Cheras Highway, Federal Route 1 also known as Cheras Road and Loke Yew Road is a major highway in Kuala Lumpur, Malaysia.

History

This highway was upgraded in 1988 by Metramac Corporation Sdn.Bhd. The Cheras Road toll plaza began operation from 1 September 1990. After being suspended a year later before reopening on 15 September 1991, toll charges reduced by 50 percent from the usual RM1. After many complaints and traffic jams, the toll plaza was abolished on 14 September 2003 and replaced by Taman Midah MRT station on 17 July 2017.  Today, the highway is maintained by Kuala Lumpur City Hall (DBKL).

Due to the congestion that clogged the Cheras Highway, two projects were led by the Kuala Lumpur City Hall (DBKL). These included an underpass from the Cheras–Kajang Expressway to Taman Connaught and flyovers  to Taman Len Seng and Alam Damai.

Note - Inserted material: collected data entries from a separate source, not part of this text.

theorem View.Fits.lt_length {v : View} {s : State} (h : v.Fits s) : v.storage < s.storages.length :=
  State.lt_length_of_cap (by have := h.2; have := h.size_ge; omega)

/-- A live descriptor fits. -/
theorem State.LiveInv.fits {s : State} (h : s.LiveInv) {v : View} (hv : v ∈ s.live) : v.Fits s := h.1 v hv

theorem State.viewDlen_eq {s : State} {v : View} {b : Byte} (h : s.byteAt v.storage (v.base + 4) = some b) :
    s.viewDlen v = .ok b := State.readByte_eq h

theorem State.viewFlags_eq {s : State} {v : View} {b : Byte} (h : s.byteAt v.storage (v.base + 5) = some b) :
    s.viewFlags v = .ok b := State.readByte_eq h

theorem State.viewDlen_ok {s : State} {v : View} {b : Byte} (h : s.viewDlen v = .ok b) :
    s.byteAt v.storage (v.base + 4) = some b := State.readByte_ok h

theorem State.viewFlags_ok {s : State} {v : View} {b : Byte} (h : s.viewFlags v = .ok b) :
    s.byteAt v.storage (v.base + 5) = some b := State.readByte_ok h

/-- The identifier word of a frame whose four identifier bytes are given. -/
theorem State.viewRawId_eq {s : State} {v : View} {b0 b1 b2 b3 : Byte} (h0 : s.byteAt v.storage (v.base + 0) = some b0)
    (h1 : s.byteAt v.storage (v.base + 1) = some b1) (h2 : s.byteAt v.storage (v.base + 2) = some b2)
    (h3 : s.byteAt v.storage (v.base + 3) = some b3) : s.viewRawId v = .ok (word32 s.params.hostEndian b0 b1 b2 b3) :=
  State.readWord_eq h0 h1 h2 h3

/-- The codec delegations of a frame whose identifier word is given (R86). -/
theorem State.viewCodec_eq {s : State} {v : View} {w : Word} (f : Params → Word → Value) (h : s.viewRawId v = .ok w) :
    s.viewCodec f v = .ok [f s.params w] := by
  simp [State.viewCodec, h, bind, Except.bind, pure, Except.pure]

theorem State.viewIsFd_eq {s : State} {v : View} {dlen flags : Byte} (hd : s.byteAt v.storage (v.base + 4) = some dlen)
    (hf : s.byteAt v.storage (v.base + 5) = some flags) : s.viewIsFd v = .ok (fdClass flags dlen) := by
  simp [State.viewIsFd, State.viewDlen_eq hd, State.viewFlags_eq hf, bind, Except.bind, pure, Except.pure]

/-- The span of a descriptor that fits: exactly its region's bytes. -/
theorem View.Fits.span {v : View} {s : State} (h : v.Fits s) :
    ∃ l, s.viewSpan v = .ok l ∧ l.length = v.size ∧ ∀ k < v.size, s.byteAt v.storage (v.base + k) = l[k]? := by
  obtain ⟨l, hl⟩ := State.memRead_exists h.lt_length h.2
  exact ⟨l, hl, State.memRead_ok hl⟩

/-- What `spanOk` says of the two bytes it reads. -/
theorem State.spanOk_iff {s : State} {v : View} {dlen flags : Byte} (hd : s.byteAt v.storage (v.base + 4) = some dlen)
    (hf : s.byteAt v.storage (v.base + 5) = some flags) :
    s.spanOk v = true ↔ dlen.toNat ≤ effMaxLength flags dlen ∧ 8 + dlen.toNat ≤ v.size := by
  simp only [State.spanOk, Config.offsetDataLength, Config.offsetFlags, Config.headerLength, hd, hf, Bool.and_eq_true,
    decide_eq_true_eq]
  omega

theorem State.spanOk_bytes {s : State} {v : View} (h : s.spanOk v = true) :
    ∃ dlen flags, s.byteAt v.storage (v.base + 4) = some dlen ∧ s.byteAt v.storage (v.base + 5) = some flags := by
  unfold State.spanOk at h
  split at h
  · exact ⟨_, _, ‹_›, ‹_›⟩
  · simp at h

/-- The effective maximum by cases of the data length (R131, R153). -/
theorem effMaxLength_ge (flags dlen : Byte) : 8 ≤ effMaxLength flags dlen := by
  unfold effMaxLength
  split <;> simp

theorem effMaxLength_of_gt {flags dlen : Byte} (h : 8 < dlen.toNat) : effMaxLength flags dlen = 64 := by
  have : fdClass flags dlen = true := by simp [fdClass, h]
  simp [effMaxLength, this]

/-- The data length passes its bound exactly when it is at most 64 (R153). -/
theorem effMaxLength_lt_iff (flags dlen : Byte) : effMaxLength flags dlen < dlen.toNat ↔ 64 < dlen.toNat := by
  by_cases h : 8 < dlen.toNat
  · rw [effMaxLength_of_gt h]
  · have := effMaxLength_ge flags dlen
    omega

/-! ### Validation -/

/-- VALIDATE of a region of a legal size whose length and flags bytes are given: its checks in their order (R151). -/
theorem State.validate_eq {s : State} {h base limit : Nat} {dlen flags : Byte}
    (hs : limit - base = 16 ∨ limit - base = 72) (hd : s.byteAt h (base + 4) = some dlen)
    (hf : s.byteAt h (base + 5) = some flags) :
    s.validate h base limit =
      if 64 < dlen.toNat then .error (.error (.payloadTooLong dlen.toNat))
      else if limit < base + 8 + dlen.toNat then .error (.error (.bufferOverflow dlen.toNat))
      else .ok ⟨h, base, limit - base, s.nextTag⟩ := by
  have hn : ¬ (limit - base ≠ Config.mtu ∧ limit - base ≠ Config.fdMtu) := by simp; omega
  have hd' : s.viewDlen ⟨h, base, limit - base, s.nextTag⟩ = .ok dlen := State.viewDlen_eq hd
  have hf' : s.viewFlags ⟨h, base, limit - base, s.nextTag⟩ = .ok flags := State.viewFlags_eq hf
  have hx := effMaxLength_lt_iff flags dlen
  simp only [State.validate, if_neg hn, hd', hf', bind, Except.bind, pure, Except.pure, Config.headerLength]
  by_cases h64 : 64 < dlen.toNat
  · rw [if_pos h64, if_pos (hx.mpr h64)]
  · rw [if_neg h64, if_neg (fun h => h64 (hx.mp h))]

/-- What a successful VALIDATE says of the region (R155). -/
theorem State.validate_ok {s : State} {h base limit : Nat} {v : View} (hv : s.validate h base limit = .ok v) :
    v = ⟨h, base, limit - base, s.nextTag⟩ ∧ (limit - base = 16 ∨ limit - base = 72) ∧
      ∃ dlen flags, s.byteAt h (base + 4) = some dlen ∧ s.byteAt h (base + 5) = some flags ∧
        dlen.toNat ≤ effMaxLength flags dlen ∧ base + 8 + dlen.toNat ≤ limit := by
  by_cases hn : limit - base ≠ Config.mtu ∧ limit - base ≠ Config.fdMtu
  · simp only [State.validate, if_pos hn] at hv
    cases hv
  · simp only [State.validate, if_neg hn] at hv
    have hs : limit - base = 16 ∨ limit - base = 72 := by simp at hn; omega
    cases hd : s.viewDlen ⟨h, base, limit - base, s.nextTag⟩ with
    | error e => simp [hd, bind, Except.bind] at hv
    | ok dlen =>
      cases hf : s.viewFlags ⟨h, base, limit - base, s.nextTag⟩ with
      | error e => simp [hd, hf, bind, Except.bind] at hv
      | ok flags =>
        simp only [hd, hf, bind, Except.bind] at hv
        split at hv
        · cases hv
        · split at hv
          · cases hv
          · simp only [pure, Except.pure, Except.ok.injEq] at hv
            refine ⟨hv.symm, hs, dlen, flags, State.viewDlen_ok hd, State.viewFlags_ok hf, by omega, ?_⟩
            simp only [Config.headerLength] at *
            omega

/-- What a successful DECODE did (R156). -/
theorem State.decodeRegion_ok {s t : State} {h base limit : Nat} {parts : List Value}
    (hd : s.decodeRegion h base limit = .ok (t, parts)) :
    ∃ v, s.regionOk h base limit = true ∧ s.validate h base limit = .ok v ∧ t = s.addLive v ∧ parts = [.view v] := by
  unfold State.decodeRegion at hd
  split at hd
  · cases hv : s.validate h base limit with
    | error e => simp [hv, bind, Except.bind] at hd
    | ok v =>
      simp only [hv, bind, Except.bind, pure, Except.pure, Except.ok.injEq, Prod.mk.injEq] at hd
      exact ⟨v, ‹_›, rfl, hd.1.symm, hd.2.symm⟩
  · cases hd

/-! ### Payload copies -/

/-- A payload copy on operands that R83 lets through, whose length and flags bytes are given: its checks in their order (R140). -/
theorem State.payloadCopy_eq {s : State} {v : View} {dst dpos dcap : Nat} {dlen flags : Byte} (hv : v ∈ s.live)
    (hh : dst < s.storages.length) (hd : s.byteAt v.storage (v.base + 4) = some dlen)
    (hf : s.byteAt v.storage (v.base + 5) = some flags) :
    s.payloadCopy v dst dpos dcap =
      if v.size < 8 + dlen.toNat ∨ effMaxLength flags dlen < dlen.toNat then .error (.fault (.brokenSpan v))
      else if s.cap dst < dpos + min dlen.toNat dcap then .error (.error (.destinationOutOfRange dst))
      else if s.meetsLive dst dpos (min dlen.toNat dcap) then .error (.fault (.liveDestination dst dpos))
      else
        match s.memRead v.storage (v.base + 8) (min dlen.toNat dcap) with
        | .error f => .error f
        | .ok bytes =>
          match s.memWrite dst dpos bytes with
          | .error f => .error f
          | .ok t => .ok (t, [.nat (min dlen.toNat dcap)]) := by
  have hd' := State.viewDlen_eq hd
  have hf' := State.viewFlags_eq hf
  simp only [State.payloadCopy, hv, not_true_eq_false, if_false, Nat.not_le.mpr hh, hd', hf', bind, Except.bind, pure,
    Except.pure, Config.headerLength, Config.offsetData]
  split_ifs
  · rfl
  · rfl
  · rfl
  · cases s.memRead v.storage (v.base + 8) (min dlen.toNat dcap) with
    | error f => rfl
    | ok bytes =>
      dsimp only
      cases s.memWrite dst dpos bytes <;> rfl

/-- What a successful payload copy did (R140). -/
theorem State.payloadCopy_ok {s t : State} {v : View} {dst dpos dcap : Nat} {parts : List Value}
    (hc : s.payloadCopy v dst dpos dcap = .ok (t, parts)) :
    ∃ dlen flags bytes st, v ∈ s.live ∧ s.byteAt v.storage (v.base + 4) = some dlen ∧
      s.byteAt v.storage (v.base + 5) = some flags ∧ 8 + dlen.toNat ≤ v.size ∧ dlen.toNat ≤ effMaxLength flags dlen ∧
      s.memRead v.storage (v.base + 8) (min dlen.toNat dcap) = .ok bytes ∧ s.storages[dst]? = some st ∧
      dpos + bytes.length ≤ st.cap ∧ s.meetsLive dst dpos bytes.length = false ∧ bytes.length = min dlen.toNat dcap ∧
      t = s.setStorage dst ⟨st.cap, st.mem.writeBytes dpos bytes⟩ ∧ parts = [.nat bytes.length] := by
  have h1 : v ∈ s.live := by
    by_contra h
    simp [State.payloadCopy, h] at hc
  have h2 : dst < s.storages.length := by
    by_contra h
    simp [State.payloadCopy, h1, Nat.not_lt.mp h] at hc
  cases hd : s.viewDlen v with
  | error e => simp [State.payloadCopy, h1, Nat.not_le.mpr h2, hd, bind, Except.bind] at hc
  | ok dlen =>
    cases hf : s.viewFlags v with
    | error e => simp [State.payloadCopy, h1, Nat.not_le.mpr h2, hd, hf, bind, Except.bind] at hc
    | ok flags =>
      rw [State.payloadCopy_eq h1 h2 (State.viewDlen_ok hd) (State.viewFlags_ok hf)] at hc
      split at hc
      · cases hc
      split at hc
      · cases hc
      split at hc
      · cases hc
      cases hr : s.memRead v.storage (v.base + 8) (min dlen.toNat dcap) with
      | error e => simp [hr] at hc
      | ok bytes =>
        have hl := (State.memRead_ok hr).1
        rcases State.memWrite_cases s dst dpos bytes with ⟨st, hs, hb, hw⟩ | hw
        · simp only [hr, hw, Except.ok.injEq, Prod.mk.injEq] at hc
          refine ⟨dlen, flags, bytes, st, h1, State.viewDlen_ok hd, State.viewFlags_ok hf, by omega, by omega, hr, hs, hb, ?_,
            hl, hc.1.symm, by rw [hl, hc.2]⟩
          rw [hl]
          simpa using ‹¬ s.meetsLive dst dpos (min dlen.toNat dcap) = true›
        · simp [hr, hw] at hc

/-! ### Encoding -/

/-- What ENCODE's argument checks let through (R160, R164). -/
theorem State.encodePayload_ok {s : State} {src offset length : Nat} {payload : List Byte}
    (h : s.encodePayload src offset length = .ok payload) :
    src < s.storages.length ∧ offset + length ≤ s.cap src ∧ length ≤ 64 ∧ payload.length = length ∧
      ∀ k < length, s.byteAt src (offset + k) = payload[k]? := by
  unfold State.encodePayload at h
  split at h
  · cases h
  split at h
  · cases h
  split at h
  · cases h
  have := State.memRead_ok h
  simp only [Config.maxFdDataLength] at *
  exact ⟨by omega, by omega, by omega, this.1, this.2⟩

/-- ENCODE's argument checks pass on a slice inside its storage of at most 64 bytes (R160, R164). -/
theorem State.encodePayload_exists {s : State} {src offset length : Nat} (h1 : src < s.storages.length)
    (h2 : offset + length ≤ s.cap src) (h3 : length ≤ 64) : ∃ payload, s.encodePayload src offset length = .ok payload := by
  obtain ⟨l, hl⟩ := State.memRead_exists h1 h2
  refine ⟨l, ?_⟩
  unfold State.encodePayload
  rw [if_neg (by omega), if_neg (by omega), if_neg (by simp; omega), hl]

@[simp] theorem length_bytes32 (e : Endian) (w : Word) : (bytes32 e w).length = 4 := by cases e <;> rfl

@[simp] theorem length_frameBytes (e : Endian) (id : Word) (flags : Byte) (payload : List Byte) :
    (frameBytes e id flags payload).length = 8 + payload.length := by
  simp [frameBytes]
  omega

theorem encodeSize_cases {n : Nat} : (n ≤ 8 ∧ encodeSize n = 16) ∨ (8 < n ∧ encodeSize n = 72) := by
  unfold encodeSize
  by_cases h : n ≤ 8
  · exact .inl ⟨h, by simp [h]⟩
  · exact .inr ⟨by omega, by simp [h]⟩

@[simp] theorem State.encodeStorage_eq (s : State) (id : Word) (flags : Byte) (payload : List Byte) :
    s.encodeStorage id flags payload =
      s.addStorage (Storage.ofBytes (encodeSize payload.length) (frameBytes s.params.hostEndian id flags payload)) := rfl

/-- Everything ENCODE can do. -/
theorem execEncode_cases (s : State) :
    (∃ f, execEncode s = .next (s.raise f)) ∨ (∃ f, execEncode s = .fault (.factoryBug f)) ∨
    ∃ payload v, s.encodePayload s.ports.src s.ports.offset s.ports.length = .ok payload ∧
      (s.encodeStorage s.ports.id s.ports.flags payload).validate s.storages.length 0 (encodeSize payload.length) = .ok v ∧
      execEncode s = .next (((s.encodeStorage s.ports.id s.ports.flags payload).addLive v).answer
        [.storage s.storages.length, .view v]) := by
  unfold execEncode
  cases hp : s.encodePayload s.ports.src s.ports.offset s.ports.length with
  | error f => exact .inl ⟨f, rfl⟩
  | ok payload =>
    cases hv : (s.encodeStorage s.ports.id s.ports.flags payload).validate s.storages.length 0 (encodeSize payload.length) with
    | error f => exact .inr (.inl ⟨f, by simp only [hv]⟩)
    | ok v => exact .inr (.inr ⟨payload, v, rfl, hv, by simp only [hv]⟩)

/-! ### Every operation -/

/-- What an operation did that gave a next state: it answered or failed and changed nothing but the interface, or it is one of the
four that change more. -/
inductive Effect (s : State) : Instr → State → Prop where
  | answered (i : Instr) (parts : List Value) : Effect s i (s.answer parts)
  | failed (i : Instr) (f : Failure) : Effect s i (s.raise f)
  | copied (i : Instr) (hi : i = .vCopyBuf ∨ i = .vCopyArr) (bytes : List Byte) (st : Storage)
      (hs : s.storages[s.ports.dst]? = some st) (hr : s.ports.dpos + bytes.length ≤ st.cap)
      (hm : s.meetsLive s.ports.dst s.ports.dpos bytes.length = false) :
      Effect s i ((s.setStorage s.ports.dst ⟨st.cap, st.mem.writeBytes s.ports.dpos bytes⟩).answer [.nat bytes.length])
  | decoded (v : View) (hr : s.regionOk s.ports.s s.ports.base s.ports.limit = true)
      (hv : s.validate s.ports.s s.ports.base s.ports.limit = .ok v) : Effect s .decode ((s.addLive v).answer [.view v])
  | encoded (payload : List Byte) (v : View)
      (hp : s.encodePayload s.ports.src s.ports.offset s.ports.length = .ok payload)
      (hv : (s.encodeStorage s.ports.id s.ports.flags payload).validate s.storages.length 0 (encodeSize payload.length) = .ok v) :
      Effect s .encode (((s.encodeStorage s.ports.id s.ports.flags payload).addLive v).answer
        [.storage s.storages.length, .view v])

It was opened on 14 April 2008. Other projects are Bulatan Cheras–Bandar Tun Razak roundabout underpass from Cheras Highway to Cheras Road and Jalan Tenteram was opened on 2010. The Sungai Buloh–Kajang MRT line runs along much of the highway, starting from Taman Pertama MRT station, past the Taman Connaught interchange and along the Cheras-Kajang Expressway to Kajang.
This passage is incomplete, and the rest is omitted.